Graceful Shutdown: Your app needs to handle SIGTERM gracefully. Without this, rolling deployments will drop connections and users will see errors. Use axum::Server::with_graceful_shutdown() and actually implement signal handling with tokio::signal. The shutdown crate provides additional utilities for coordinating shutdown sequences.

Next up: monitoring, because you'll need to know when everything breaks at 3am. Consider implementing proper observability with distributed tracing from the start.

You need monitoring or you'll be blind when your app breaks in production. And it will break. The question is whether you'll know about it from monitoring alerts or angry customers.
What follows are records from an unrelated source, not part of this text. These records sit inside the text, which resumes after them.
-- ==== Sys2Proof/Syntax.lean ====
section
/-! DEFINITION. The commands of the block, whole: one constructor of Instr per row of spec/opcode_table.json,
and the small types of their operands. -/

namespace Sys2Proof

/-- A dictionary request: the owner ID stamped at the path it came by (R22, R336) and the tick at which the
dictionary engine serves it. -/
structure Req where
  owner : Nat
  t : Nat
  deriving DecidableEq, Repr

/-- One side of one crossing lane: the region, its side (0 north, 1 east, 2 south, 3 west) and the lane (R84, R143).
For a sending command the sending region, for a receiving command the receiving region. -/
structure Lane where
  r : Nat
  side : Nat
  lane : Nat
  deriving DecidableEq, Repr

/-- What a slot miss reports beside its region (R90, R91): cause, slot index, tag, lower-level code and the frame or
round cycle of the slot. -/
structure MissInfo where
  cause : Nat
  slot : Nat
  tag : Nat
  lower : Nat
  cycle : Nat
  deriving DecidableEq, Repr

/-- One block memory: region, block and block memory of the block (R156). -/
structure BmSel where
  r : Nat
  b : Nat
  m : Nat
  deriving DecidableEq, Repr

/-- The two ports of a block memory (R156). -/
inductive BmPort where
  | a
  | b
  deriving DecidableEq, Repr

/-- A unit of on-chip memory with an error code of its own (R157, R164, R230). -/
inductive MemUnit where
  | bm (m : BmSel)
  | spBank (r bank : Nat)
  | im (r b : Nat)
  | cm (r b : Nat)
  | ds (r b : Nat)
  deriving DecidableEq, Repr

/-- One slice group: region and block (R200). -/
structure Grp where
  r : Nat
  b : Nat
  deriving DecidableEq, Repr

/-- What the fabric presents to a group in an issue cycle (R205, R209, R229): the elements of buses X, Y and Z with their valid
signals, sg_go, and the tick of the cycle. -/
structure Issue where
  x : BitVec 256
  y : BitVec 256
  z : BitVec 256
  xv : Bool := true
  yv : Bool := true
  zv : Bool := true
  go : Bool := true
  t : Nat
  deriving DecidableEq, Repr

/-- What a read of a coded word finds beside the errors that the model holds already: nothing, a single-bit error at
a bit, or an error that the code cannot correct. -/
inductive EccOutcome where
  | clean
  | single (bit : Nat)
  | uncorrectable (bit : Nat)
  deriving DecidableEq, Repr

/-- What the load of a metadata line from DRAM finds (R277, R282, R284). -/
inductive LoadOutcome where
  | verified
  | tagFailed
  | uncorrectable
  deriving DecidableEq, Repr

/-- What the SPD of one DIMM says (R239 to R241): channel, capacity in GB, ranks, device width, device capacity in Gb,
whether it is a registered ECC DIMM of a listed kind, tRFC1 in ns, the rates it supports in MT/s, and tRP, tRCD, tAA
and tRAS in ps. -/
structure Dimm where
  channel : Nat
  gb : Nat
  ranks : Nat
  width : Nat
  devGb : Nat
  registered : Bool
  trfc1 : Nat
  rates : List Nat
  trp : Nat
  trcd : Nat
  taa : Nat
  tras : Nat
  deriving DecidableEq, Repr

/-- An output that a logic cell presents to routing (R109): Y, Z, Q0, Q1 and the carry out. -/
inductive CellOut where
  | y | z | q0 | q1 | co
  deriving DecidableEq, Repr

/-- The source of a flip-flop's data input (R109). -/
inductive DataSel where
  | y | z | sum | d
  deriving DecidableEq, Repr

/-- The lookup table of a cell (R108): one table of L5 to L0, or two tables that share L3 to L0, Y with L4 and Z with L5 as
the top bit of the index. -/
inductive Lut where
  | whole (table : BitVec 64)
  | split (y z : BitVec 32)
  deriving DecidableEq, Repr

/-- A flip-flop (R109, R111): its data source and INIT; clock K1 instead of K0; one of the enables E0 to E3, or constant 1;
one of the user reset nets, or none. -/
structure FlipFlop where
  data : DataSel := .y
  init : Bool := false
  k1 : Bool := false
  enable : Option (Fin 4) := none
  urst : Option (Fin 4) := none
  deriving DecidableEq, Repr

/-- A logic cell (R108, R109). -/
structure Cell where
  lut : Lut := .whole 0#64
  ff0 : FlipFlop := {}
  ff1 : FlipFlop := {}
  deriving DecidableEq, Repr

/-- The segmented wire kinds (R113). -/
inductive SegKind where
  | l1 | l2 | l4 | l8 | l16
  deriving DecidableEq, Repr

/-- A routing wire (R113): a segmented wire by the cluster where it starts, its direction (0 north, 1 east, 2 south, 3 west)
and number; a spine by its segment, its row or column and its number; a local wire of a cluster. -/
inductive Wire where
  | seg (kind : SegKind) (x y dir i : Nat)
  | hspine (s y i : Nat)
  | vspine (x s i : Nat)
  | local (x y i : Nat)
  deriving DecidableEq, Repr

/-- What an input of a routing multiplexer takes: a cell output, a wire, or output n of a hard unit that routing meets at a
cluster. -/
inductive Source where
  | cell (x y k : Nat) (o : CellOut)
  | wire (w : Wire)
  | hard (x y n : Nat)
  deriving DecidableEq, Repr

/-- What a routing multiplexer drives (R115): a wire, a clock enable E0 to E3 of a cluster, or an input of a cell, L0 to L5
and 6 for the direct input D. -/
inductive Sink where
  | wire (w : Wire)
  | enable (x y e : Nat)
  | cellIn (x y k pin : Nat)
  deriving DecidableEq, Repr
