-- ==== Sys2Proof/Decode.lean ====
section
/-! DEFINITION. Decoding of table words. The block has no instruction words: no row of spec/opcode_table.json gives
bits, so no word spells a command. -/

namespace Sys2Proof

/-- The command that a word spells by the table's bits: none, since the table gives no row bits (log entry 1). -/
def decodeTableWord (_nbits _w : Nat) : Option Instr := none

end Sys2Proof
end

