/-- A log entry (R477). -/
structure LogEntry where
  seq : Nat
  code : Nat
  tick : Nat
  sev : Nat
  injected : Bool
  flags : Nat
  dev : Nat
  owner : Nat
  d0 : Nat
  d1 : Nat
  d2 : Nat
  deriving DecidableEq, Repr

/-- The event log (15 R426, R427). -/
structure Log where
  next : Nat := 0
  /-- recent buffer, oldest first -/
  recent : List LogEntry := []
  /-- flash ring, oldest first -/
  ring : List LogEntry := []
  /-- entries of the buffer not yet in the ring -/
  pending : Nat := 0
  episode : Bool := false
  deriving DecidableEq, Repr

/-- A trace packet (R456). -/
structure Packet where
  kind : Nat
  len : Nat
  port : Nat
  time : Nat
  payload : BitVec 32
  deriving DecidableEq, Repr

/-- Debug and trace (16). -/
structure Debug where
  session : Bool := false
  /-- JTAG: data register shifted out by the last scan -/
  dr : BitVec 72 := 0#72
  boundary : Bytes := []
  /-- result of the previous DMBOX operation: status and data -/
  dmStatus : Nat := 0
  dmData : BitVec 32 := 0#32
  mbox : Mailbox := {}
  /-- debug-port sink FIFO, bytes oldest first (4 KB) -/
  sink : Bytes := []
  fifo : List Packet := []
  /-- loss packet due: packets lost since the last one written -/
  lossDue : Nat := 0
  /-- trace buffer: slot contents, write slot -/
  slots : Tab (BitVec 128) := []
  writeSlot : Nat := 0
  /-- bytes written to the DRAM sink, and the line that is being filled -/
  dramPos : Nat := 0
  line : Bytes := []
  state : Nat := 0
  enabled : Bool := false
  lastProbe : BitVec 8 := 0#8
  /-- trigger sources (R460): per trigger the level of its concentrator output at the last sample and the tick of its last rise; the
  tick of the last miss of a partition, and of the last write to a fabric port -/
  trigLevel : Tab Bool := []
  roseAt : Tab Nat := []
  missAt : Tab Nat := []
  portAt : Tab Nat := []
  /-- slots are undefined as of this epoch (R459) -/
  epoch : Nat := 0
  deriving DecidableEq, Repr

/-- An injection armed and not yet applied (R486): object and code, target, second target. -/
structure Armed where
  obj : Nat
  code : Nat
  target : Nat
  target2 : Nat
  deriving DecidableEq, Repr

/-- Injection (17 R484 to R488). -/
structure Inject where
  enabled : Bool := false
  armed : List Armed := []
  deriving DecidableEq, Repr

/-- The whole device: every piece of state but the queue of commands. -/
structure Chip where
  dev : Device := {}
  belfry : Belfry := {}
  banks : Tab Bank := []
  vanes : Tab Vane := []
  parts : Tab Partition := []
  regions : Tab Region := []
  lanes : Tab LaneState := []
  mem : Memories := {}
  queues : Tab Queue := []
  slices : Slices := {}
  hub : Hub := {}
  cupola : Cupola := {}
  ports : Tab HostPort := []
  ecat : Ecat := {}
  dict : Dict := {}
  loader : Loader := {}
  watch : Watch := {}
  test : SelfTest := {}
  aon : Aon := {}
  lantern : Lantern := {}
  log : Log := {}
  dbg : Debug := {}
  inject : Inject := {}
  /-- MODEL'S OWN: the free-value counter -/
  free : Nat := 0
  deriving DecidableEq, Repr

/-- The machine: the device, and the commands that wait, first in, first out. -/
structure State extends Chip where
  pending : List Instr := []
  deriving DecidableEq, Repr

/-- No command of this model ends in a fault: the device's own faults (region fence, SAFE, error codes) are effects on
the state. The one constructor stands for a dictionary path or unit that cannot exist; nothing raises it. -/
inductive Fault where
  /-- raised by no command; safe -/
  | impossible
  deriving DecidableEq, Repr

/-- Reasons for which a command has no meaning here. Every command of the table has one, so nothing is refused. -/
inductive Refusal where
  /-- raised by exec for a command that has no meaning yet; safe -/
  | notModelled (mnemonic : String)
  deriving DecidableEq, Repr

/-- The device right after entry to REDUCED (R9, R30): every field at its Default. -/
def State.reset : State := {}

end Sys2Proof.Machine
end

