/-- The same at the edge that began the present region cycle, where no driver has changed since: a reflex output still stands as its
register drove it before that edge (R69). -/
def Chip.pinAtEdge (b : Chip) (tp : Nat) : Bool × Bool :=
  b.pinWith (Tab.get (false, false) (b.regionNow (bankRegion (tpBank tp))).rfxWas tp) tp

/-- A bit of each of 64 pins. -/
def pinsOf (f : Nat → Bool) : BitVec 64 := (List.range 64).foldl (fun v n => setPin v n (f n)) 0#64

/-- A driver of bank k is about to change: what its pins showed at the edge that began the present region cycle stays noted. -/
def Chip.noteDrive (b : Chip) (k : Nat) : Chip :=
  let c := b.isle (bankRegion k)
  let oe := pinsOf fun n => (b.pinAtEdge (k * 64 + n)).1
  let level := pinsOf fun n => (b.pinAtEdge (k * 64 + n)).2
  b.modBank k fun q => { q with shown := match q.shown with
    | some x => if x.1 = c then some x else some (c, oe, level)
    | none => some (c, oe, level) }

/-- A change of a bank's drivers. -/
def Chip.modPins (b : Chip) (k : Nat) (f : Bank → Bank) : Chip := (b.noteDrive k).modBank k f

/-- Drivers of a bank's pins as the vanes and the reflex paths set them. -/
def Chip.vaneDrivers (b : Chip) (k : Nat) : BitVec 64 × BitVec 64 :=
  b.vanes.foldl (fun d x =>
    if tpBank x.1 = k ∧ x.2.reflex = true then
      (setPin d.1 (tpPos x.1) (b.rfxDrive x.1).1, setPin d.2 (tpPos x.1) (b.rfxDrive x.1).2)
    else d) ((b.bank k).vOe, (b.bank k).vLevel)

/-- Drivers of a bank's pins before a park. -/
def Chip.bankDrivers (b : Chip) (k : Nat) : BitVec 64 × BitVec 64 :=
  if (b.bank k).mode = 1 then ((b.bank k).oe, (b.bank k).level) else b.vaneDrivers k

/-- An open window of a vane closes: vane_win_done pulses in the first region cycle after c that no earlier pulse takes (R63). -/
def Vane.winClose (v : Vane) (c : Nat) : Vane :=
  match v.window with
  | some (_, failed) =>
    let next := match v.winOut.getLast? with
      | some x => max (c + 1) (x.1 + 1)
      | none => c + 1
    { v with window := none, winOut := (v.winOut.filter fun x => decide (c ≤ x.1)) ++ [(next, failed)] }
  | none => v

/-- A vane flushes its event queue, forgets the last word queued, disarms its capture and closes an open window without
an entry, in region cycle c (R43, R58, R63). -/
def Vane.clear (v : Vane) (c : Nat) : Vane :=
  let v := v.winClose c
  { v with queue := [], last := none, armed := none }

/-- The same, and the reflex hold ends (R71, R366, R445). -/
def Vane.flush (v : Vane) (c : Nat) : Vane :=
  let v := v.clear c
  { v with reflex := false }

/-- Every vane of a bank flushes; pins of the reflex path keep their level and enable. -/
def Chip.flushBank (b : Chip) (k : Nat) : Chip :=
  let d := b.vaneDrivers k
  let c := b.isle (bankRegion k)
  { (b.modPins k fun q => { q with vOe := d.1, vLevel := d.2 }) with
    vanes := Tab.mapIf (fun tp => tpBank tp == k) (fun (v : Vane) => v.flush c) b.vanes }

/-- A bank parks its pins (R71): one that is at park level already holds what it held. A pattern that runs stops (R50). -/
def Chip.parkBank (b : Chip) (k : Nat) : Chip :=
  let d := b.bankDrivers k
  let held := if (b.bank k).parked then BitVec.allOnes 64 else (b.bank k).parkedPins
  (b.flushBank k).modBank k fun q =>
    { q with
      holdOe := q.holdOe &&& held ||| d.1 &&& ~~~held
      holdLevel := q.holdLevel &&& held ||| d.2 &&& ~~~held
      parkedPins := BitVec.allOnes 64
      patCtl := 0 }

/-- A park by a region fence or a chip-level fault (R72). -/
def Chip.faultPark (b : Chip) (k : Nat) : Chip :=
  (b.parkBank k).modBank k fun q => { q with faultParked := true }

/-- The fault park of a region's banks ends (R72). -/
def Chip.endFaultPark (b : Chip) (r : Nat) : Chip :=
  b.forEach (regionBanks r) fun b k => b.modPins k fun q => { q with faultParked := false }

/-- A bank enters vane mode: QE and the last word queued start afresh (R49, R57, R58). Each pin keeps its state. -/
def Chip.toVaneMode (b : Chip) (k : Nat) : Chip :=
  let bk := b.bank k
  let qe := b.now / 2 ^ 22 % 2 ^ 42
  let b := b.modPins k fun q =>
    { q with
      mode := 2
      vOe := if bk.mode = 1 then q.oe else q.vOe
      vLevel := if bk.mode = 1 then q.level else q.vLevel
      parkedPins := if bk.mode = 0 then BitVec.allOnes 64 else q.parkedPins
      patCtl := 0
      qeBase := qe }
  { b with vanes := Tab.mapIf (fun tp => tpBank tp == k) (fun v => { v with qe := none, last := none }) b.vanes }

/-- A bank that is not in vane mode enters it. -/
def Chip.enterVaneMode (b : Chip) (k : Nat) : Chip := if (b.bank k).mode = 2 then b else b.toVaneMode k

/-- A bank leaves vane mode: pulls written through the bank control port end (R52), and the vanes flush. -/
def Chip.leaveVaneMode (b : Chip) (k : Nat) : Chip :=
  if (b.bank k).mode = 2 then (b.flushBank k).modBank k fun q => { q with ctlPull := [] } else b

/-- The queue epoch of a vane (R57). -/
def Chip.vaneQe (b : Chip) (tp : Nat) : Nat :=
  match (b.vane tp).qe with
  | some q => q
  | none => (b.bank (tpBank tp)).qeBase

/-! ### Blocks, groups and queue blocks under reset -/

/-- The key of a block's slice group. -/
def groupKey (r blk : Nat) : Nat := r * 64 + blk
def ofRegion64 (r k : Nat) : Bool := k / 64 == r
def ofRegion16 (r k : Nat) : Bool := k / 16 == r

/-- Under the hard reset a group stops; its memories and settings stay (R224, R225). A group in FAULT stays there: only the end of
its block's safe state ends it (R25, R231). -/
def Group.halt (g : Group) : Group :=
  { g with
    st := if g.st = .fault then .fault else .stop
    pending := 0#4
    evStart := []
    handler := none
    rep := 0
    stopReq := false
    stopping := none
    fetchAt := none
    cmHeld := none }

/-- The registers of a group take their values of R202. -/
def Group.registers (g : Group) : Group :=
  { g with
    pc := g.start
    main := {}
    shadow := {}
    acc := []
    pipe := []
    bix := []
    outr := []
    shown := []
    last := none
    gap := 0
    fetched := false
    fetchAt := none
    handler := none
    pending := 0#4
    evMask := 0xF#4
    evStart := []
    rep := 0
    stopReq := false
    stopping := none
    startAt := none
    stopAt := none
    done := none
    took := none
    cmHeld := none
    cmTaken := none
    stcAt := none
    cmOut := []
    dsOut := []
    cmPipe := []
    dsPipe := []
    maint := [] }

/-- A group at the release edge, which begins cycle c at tick t (R202, R224): one that starts fetches in c, its entry words too
(R207, R221). -/
def Group.release (g : Group) (c t : Nat) : Group :=
  if g.atRelease then
    { g.registers with st := .run, last := some (c - 1), gap := 2, fetched := true, fetchAt := some t }
  else { g.registers with st := .stop }

/-! ### Queue blocks under reset -/

/-- The queue blocks of a region reset; a commit or an island restart also ends a disabled state (R189, R194). -/
def Chip.resetQueues (b : Chip) (r : Nat) (enable : Bool) : Chip :=
  let f := fun (x : Nat × Queue) =>
    if ofRegion16 r x.1 then
      let n := x.2.reset (b.sideCycle (x.2.writer x.1)) (b.sideCycle (x.2.reader x.1))
      (x.1, if enable then { n with disabled := false, mism := [] } else n)
    else x
  { b with queues := b.queues.map f }

/-- What is held for the dual-clock queue blocks that a region writes is discarded: the packing register (R191), and with it a
push that completes its word (DESIGN CHOICE, log entry 131). -/
def Chip.dropPacking (b : Chip) (r : Nat) : Chip :=
  { b with queues := b.queues.map fun x =>
      if x.2.mode = 2 ∧ queueSource x.1 = some r then
        (x.1, { x.2.settle (b.queueClock x.1 x.2) with pack := [], heldPush := none, pushReady := none, shownW := none })
      else x }

/-- A fenced home region discards and counts the pushes that the write ports of its dual-clock queue blocks hold, so that
q_wrdy is 1 (R191; DESIGN CHOICE, log entry 131). -/
def Chip.dropHeld (b : Chip) (r : Nat) : Chip :=
  let now := fun (x : Nat × Queue) =>
    if ofRegion16 r x.1 && x.2.mode == 2 then (x.1, x.2.settle (b.queueClock x.1 x.2)) else x
  let b := { b with queues := b.queues.map now }
  let hit := fun (x : Nat × Queue) => ofRegion16 r x.1 && x.2.mode == 2 && x.2.heldPush.isSome
  let drop := fun (x : Nat × Queue) =>
    if hit x then (x.1, { x.2 with heldPush := none, pushReady := none, shownW := none }) else x
  { b with queues := b.queues.map drop }.countBy (0x2500 + r) 0x32 (b.queues.filter hit).length

/-! ### Lanes -/

/-- The key of a lane by its sending end. -/
def laneKey (l : Lane) : Nat := (l.r * 4 + l.side) * 256 + l.lane

/-- The resource of a lane in a slot table (R84). -/
def laneRes (l : Lane) : Nat := l.side * 512 + l.lane

/-- The sending end of the lane whose receiving end is l. -/
def senderOf (l : Lane) : Option Lane :=
  match neighbor l.r l.side with
  | some n => some { r := n, side := opposite l.side, lane := l.lane }
  | none => none

def Chip.lane (b : Chip) (l : Lane) : LaneState := Tab.get {} b.lanes (laneKey l)
def Chip.modLane (b : Chip) (l : Lane) (f : LaneState → LaneState) : Chip :=
  { b with lanes := Tab.mod {} b.lanes (laneKey l) f }

/-- Unscheduled tokens in the senders' buffers toward a region that is fenced are discarded and counted in the sender's
0x25ii:0A (R147). -/
def Chip.dropToward (b : Chip) (r : Nat) : Chip :=
  b.forEach [0, 1, 2, 3] fun b side =>
    match neighbor r side with
    | none => b
    | some n =>
      let mine := fun k => k / 256 == n * 4 + opposite side
      let lost := (b.lanes.filter fun x => mine x.1).foldl (fun c x => c + x.2.buffer.length) 0
      { b with lanes := Tab.mapIf mine (fun l => { l with buffer := [] }) b.lanes }.countBy (0x2500 + n) 0x0A lost

/-- Unscheduled tokens of a sender that is fenced stop (R146). -/
def Chip.stopLanes (b : Chip) (r : Nat) : Chip :=
  { b with lanes := Tab.mapIf (fun k => k / 1024 == r) (fun l => { l with buffer := [], inFlight := [] }) b.lanes }

/-- A lane, by the key of its sending end, leads toward a region. -/
def laneToward (r k : Nat) : Bool := neighbor (k / 1024) (k / 256 % 4) == some r

/-- Scheduled tokens between sending and release are lost when the sender or the receiver is reset or the receiver is
fenced. -/
def Chip.loseTokens (b : Chip) (r : Nat) : Chip :=
  { b with lanes := Tab.mapIf (fun k => k / 1024 == r || laneToward r k) (fun l => { l with inFlight := [] }) b.lanes }


/-- The hard reset tree of a region is asserted: every flip-flop takes its INIT value (R124), capture FIFOs clear (R61), groups
stop (R224), user reset registers clear, and tokens on the region's lanes are lost. -/
def Chip.assertReset (b : Chip) (r : Nat) : Chip :=
  let b := ((b.stopSlots r).dropPacking r).settleRegion r true
  let b := (b.loseTokens r).modRegion r fun g =>
    { g with inReset := true, relDue := false, urst := 0#4, ff := [], live := 0#16 }
  { b with
    vanes := Tab.mapIf (fun tp => bankRegion (tpBank tp) == r)
      (fun v => { v with fifo := [], fifoEpoch := none, lost := 0, popped := none }) b.vanes
    slices := { b.slices with groups := Tab.mapIf (ofRegion64 r) Group.halt b.slices.groups } }

/-- The release edge of a region's hard reset (R125): dividers count from here (R118), groups take their values of
R202. A block in its safe state keeps its own reset (R25). -/
def Chip.releaseReset (b : Chip) (r : Nat) : Chip :=
  let c := b.isle r
  let safe := (b.region r).safeBlocks
  let b := (b.settleRegion r false).modRegion r fun g =>
    { g with inReset := false, relDue := false, released := c, divStart := c }
  let f := fun (x : Nat × Group) =>
    if ofRegion64 r x.1 && !safe.getLsbD (x.1 % 64) then (x.1, x.2.release (b.netCycle r x.2.net) b.now) else x
  { b with slices := { b.slices with groups := b.slices.groups.map f } }.startSlots r

/-- The hub ports of a region take no new request; results of requests in flight are discarded (R26, R366). -/
def Chip.flushHubPorts (b : Chip) (r : Nat) : Chip :=
  { b with hub := { b.hub with
      windowsOut := Tab.drop (fun k => k / 2 == r) b.hub.windowsOut
      returned := Tab.drop (fun k => k / 2 == r) b.hub.returned
      schedOut := Tab.drop (fun k => k / 2 == r) b.hub.schedOut
      readOut := Tab.drop (fun k => k / 2 == r) b.hub.readOut
      ackOut := Tab.drop (fun k => k / 2 == r) b.hub.ackOut
      queue := b.hub.queue.map fun q => if q.src < 64 ∧ q.src / 2 = r then { q with drop := true } else q } }

/-! ### On-demand tests -/

/-- The memory units that an on-demand test of actions 1 to 3 holds (R402). -/
def OnDemand.units (o : OnDemand) : List MemUnit :=
  match o.action with
  | 1 => (List.range 8).map fun m => MemUnit.bm ⟨o.r, o.b, m⟩
  | 2 => [MemUnit.spBank o.r o.b]
  | 3 => [MemUnit.im o.r o.b, MemUnit.cm o.r o.b, MemUnit.ds o.r o.b]
  | _ => []

/-- An on-demand test in the region ends with status 6, and its units' contents are undefined until written (R403). -/
def Chip.abandonOnDemand (b : Chip) (hit : OnDemand → Bool) : Chip :=
  match b.test.onDemand with
  | some o =>
    if o.action ≤ 3 ∧ hit o = true then
      let u := o.units.map fun x => (x, b.free, ([] : List Nat))
      { (b.tookFree.endCmd 0x2E29 6) with
        test := { b.test with onDemand := none }
        mem := { b.mem with undef := u ++ b.mem.undef.filter fun x => !o.units.contains x.1 } }
    else b
  | none => b

/-! ### Fence -/

/-- The ratio to which a staged stream needs a region's standby synthesizer (R141). -/
def Chip.wantedRatio (b : Chip) (r : Nat) : Option Nat :=
  match b.loader.staged.find? fun s => s.records.any fun x => x.1 == r with
  | some s =>
    let m := (Tab.get {} s.records r).m
    if m = (b.region r).m then none else some m
  | none => none

/-- The standby synthesizer of a region is free: it locks to the ratio that a staged stream needs. -/
def Chip.freeRegionStandby (b : Chip) (r : Nat) : Chip :=
  let s : Standby := match b.wantedRatio r with
    | some m => .locking m
    | none => .idle
  b.modRegion r fun g => { g with standby := s }

/-- The island restart of a region in progress ends with a status (R151). -/
def Chip.endRestart (b : Chip) (r st : Nat) : Chip :=
  match (b.region r).restartAt with
  | some _ => ((b.endCmd 0x2E05 st).modRegion r fun g => { g with restartAt := none }).freeRegionStandby r
  | none => b

/-- A partition reset in progress ends with a status; the planned release stays (R301). -/
def Chip.endPartReset (b : Chip) (p st : Nat) : Chip :=
  if (b.part p).resetCmd then (b.endCmd 0x2E21 st).modPart p fun q => { q with resetCmd := false } else b

/-- A re-arm that waits ends with a status (R96). -/
def Chip.endRearm (b : Chip) (p st : Nat) : Chip :=
  match (b.part p).rearmAt with
  | some _ => (b.endCmd 0x2E25 st).modPart p fun q => { q with rearmAt := none }
  | none => b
Tracing: Logging That Doesn't Suck

Tracing is Rust's answer to structured logging. It's better than println! debugging, and you can actually search and analyze the output. Here's how to set it up without losing your mind:

use axum::{extract::State, routing::post, Json, Router};
use tracing::{info, instrument, error};
use tracing_subscriber::{layer::SubscriberExt, util::SubscriberInitExt};

// This tracing setup works in production
pub fn init_tracing() {
    tracing_subscriber::registry()
        .with(
            tracing_subscriber::EnvFilter::try_from_default_env()
                .unwrap_or_else(|_| "info".into()),
        )
        .with(tracing_subscriber::fmt::layer().json())
        .init();
}

#[instrument(skip(state), fields(user_id))]
async fn create_user(
    State(state): State<AppState>,
    Json(request): Json<CreateUserRequest>,
) -> Result<Json<User>, AppError> {
    info!("Creating new user: {}", request.email);
    
    match sqlx::query_as!(User, "INSERT INTO users (name, email) VALUES ($1, $2) RETURNING *", 
                        request.name, request.email)
        .fetch_one(&state.db_pool)
        .await 
    {
        Ok(user) => {
            info!(user_id = user.id, "User created successfully");
            Ok(Json(user))
        }
        Err(e) => {
            error!(error = %e, "Database insert failed: {}", e);
            Err(AppError::DatabaseError)
        }
    }
}

JSON Logging Reality: Use JSON format in production so your log aggregation system can parse it. The #[instrument] macro is magic - it automatically adds timing and context to every function call. But don't instrument every function or your logs will be 90% noise.

Log Levels: Set RUST_LOG=info in production. Debug logging killed our staging server - filled like 50GB in a few hours with SQL query logs. Fun times explaining that to ops. Use log rotation and centralized logging to manage log volume.

Prometheus Metrics: Numbers That Matter

Logs tell you what happened, metrics tell you how fucked you are. Prometheus and Grafana are the standard for production monitoring - learn them or debug blindfolded.

HTTP Metrics: tower-http gives you free HTTP metrics. Use them or you'll be guessing why your API is slow. The metrics crate provides the core primitives, while metrics-exporter-prometheus handles the Prometheus integration. Consider axum-prometheus for easier setup:

use tower_http::{trace::TraceLayer, metrics::InFlightRequestsLayer};
use metrics_exporter_prometheus::PrometheusBuilder;

// This works but takes some setup
pub fn init_metrics() -> Result<(), Box<dyn std::error::Error>> {
    PrometheusBuilder::new()
        .with_http_listener([0, 0, 0, 0], 9090)
        .install()?;
    Ok(())
}

let app = Router::new()
    .route("/users", post(create_user))
    .layer(TraceLayer::new_for_http())
    .layer(InFlightRequestsLayer::new())
    .with_state(app_state);

Metrics Reality: Prometheus metrics are great until you have 10,000 metrics labels and your Prometheus server runs out of memory. Be careful with high-cardinality labels like user IDs - this will bite you hard when Prometheus starts eating all your RAM and you can't figure out why. Use sampling and cardinality limits or prepare for pain. The OpenTelemetry Rust SDK provides more advanced instrumentation options.

Error Tracking: Logs and metrics aren't enough for production. You need proper error tracking with Sentry or similar. The sentry crate integrates well with Axum. Use anyhow for better error handling and thiserror for custom error types. Don't forget to implement proper error responses - users shouldn't see "Internal Server Error" with no context.